TASK OBJECTIVE: From the entries below, return only the lines starting at the one that contains "def relocate (base" and ending at the one that contains "byte lowest. -/", exactly as they stand.

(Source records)
# # # #
-- ==== Sys2Proof/Machine/Loader.lean ====
section
/-!
DEFINITION. LOADDB (R229, R495 to R498): the loader copies the code segments of a container, measures and verifies them, relocates and tags
them, and extends the attestation record.
-/
namespace Sys2Proof.Machine
open Sys2Proof

/-- A code segment of a container, as the loader reads it. -/
structure CodeSeg where
  off : Nat
  header : List Byte
  image : List Byte
  relocs : List Byte
  based : List Nat
  ecdsa : List Byte
  lms : List Byte

/-- The code segments of a container, in its order. -/
def codeSegs (bs : List Byte) : Option (List CodeSeg) :=
  (Config.psvParse bs).map fun l => l.filterMap fun (code, off, h, i, r, b, e, m) => if code then some ⟨off, h, i, r, b, e, m⟩ else none

/-- A list with some elements replaced from a place on. -/
def putAt (l : List Byte) (o : Nat) (bs : List Byte) : List Byte := l.take o ++ bs.take (l.length - o) ++ l.drop (o + bs.length)

/-- Relocations (R229): each named 64-bit word is based at BASE. -/
def relocate (base : BitVec 64) (image : List Byte) (based : List Nat) : List Byte :=
  based.foldl (fun l o => putAt l o (leBytes 8 (BitVec.ofNat 64 (leNat ((l.drop o).take 8)) + base).toNat)) image

/-- A measurement as a number, its first byte lowest. -/
def measNat (m : List Byte) : BitVec 384 := BitVec.ofNat 384 (leNat m)

/-- The attestation record's 128 bytes (R498). -/
def attBytes (c : Ctx) : List Byte := leBytes 128 (c.attCount.toNat * 2 ^ 768 + c.attLast.toNat * 2 ^ 384 + c.attExt.toNat)

/-- Extends the attestation record with a measurement; its copy in memory follows. `recall` and `wait` where that copy cannot be written now. -/
def extendAtt (ctx : Nat) (m : List Byte) (s : State) : HubRes Unit :=
  let att := fld (s.context ctx).img 191 128
  let s1 := s.updCtx ctx fun c =>
    { c with attCount := c.attCount + 1, attLast := measNat m, attExt := measNat (sha384 (leBytes 48 c.attExt.toNat ++ m)) }
  match physReady s1 ((List.range 128).map (att + ·)) with
  | .ok _ _ => .ok () (hubStore s1 ((attBytes (s1.context ctx)).mapIdx fun i b => (att + i, b)))
  | r => r

/-- One segment (R497): RESULT where it stops, none where it is loaded. -/
def loadSeg (ctx : Nat) (base : BitVec 64) (g : CodeSeg) (s : State) : HubRes (Option Nat) :=
  let va := base + BitVec.ofNat 64 g.off
  let key := (s.context ctx).keyrec
  match hubAddrs s ctx 0 g.image.length va with
  | .recall f => .recall f
  | .wait => .wait
  | .fail => .ok (some 5) s
  | .ok pas t =>
    let s1 := hubStore (pas.foldl (fun t pa => t.touch ctx pa) t) (List.zip pas g.image)
    let m := sha384 (g.header ++ g.image ++ g.relocs)
    if !Config.ecdsaOk key (measNat m) g.ecdsa then .ok (some 3) s1
    else if !Config.lmsOk key (measNat m) g.lms then .ok (some 4) s1
    else
      let s2 := hubStore s1 (List.zip pas (relocate base g.image g.based))
      let chunks := (pas.map fun pa => s2.fwd pa / 65536).eraseDups
      let (n, s3) := s2.draw
      if Config.choice n then .ok (some 6) { s3 with tags := chunks.foldl SMap.erase s3.tags }
      else
        let s4 : State :=
          { s3 with
            tags := chunks.foldl (fun m c => m.insert c ctx) s3.tags
            segs := { ctx := ctx, va := va.toNat, size := g.image.length, meas := m } :: s3.segs }
        match extendAtt ctx m s4 with
        | .ok _ s5 => .ok none s5
        | .fail => .fail
        | .recall f => .recall f
        | .wait => .wait

/-- The segments in order, up to the first that stops. -/
def loadSegs (ctx : Nat) (base : BitVec 64) : List CodeSeg → State → HubRes Nat
  | [], s => .ok 0 s
  | g :: gs, s => match loadSeg ctx base g s with
    | .ok none t => loadSegs ctx base gs t
    | .ok (some r) t => .ok r t
    | .fail => .fail
    | .recall f => .recall f
    | .wait => .wait

/-- RESULT of a load request, and the state. -/
def loadRequest (r : BitVec 512) (s : State) : HubRes Nat :=
  let ctx := fld r 233 224
  let base : BitVec 64 := r.extractLsb' 128 64
  if (s.context ctx).st != .active then .ok 1 s
  else if fld r 511 264 ≠ 0 || base.toNat % 65536 ≠ 0 then .ok 2 s
  else match hubPhys s (fld r 63 0) (fld r 223 192) with
    | .recall f => .recall f
    | .wait => .wait
    | .fail => .ok 2 s
    | .ok bs _ => match codeSegs bs with
      | none => .ok 2 s
      | some gs => loadSegs ctx base gs s

/-- LOADDB (R497): discarded before READY (R502); a request that cannot be read has no effect. RESULT is written with a release, and vector 69
raised. -/
def execLoaddb (addr : BitVec 64) (s : State) : Out :=
  if s.phase != 15 then .next s
  else match hubPhys s addr.toNat 64 with
    | .ok bs _ => match loadRequest (BitVec.ofNat 512 (leNat bs)) s with
      | .ok r t => match physReady t [addr.toNat + 32] with
        | .ok _ _ => .next ((hubStore t [(addr.toNat + 32, BitVec.ofNat 8 r)]).raiseMsi 69)
        | x => .next (x.waits s)
      | x => .next (x.waits s)
    | x => .next (x.waits s)

end Sys2Proof.Machine
end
# # # #
ANSWER BOX:
def relocate (base : BitVec 64) (image : List Byte) (based : List Nat) : List Byte :=
  based.foldl (fun l o => putAt l o (leBytes 8 (BitVec.ofNat 64 (leNat ((l.drop o).take 8)) + base).toNat)) image

/-- A measurement as a number, its first byte lowest. -/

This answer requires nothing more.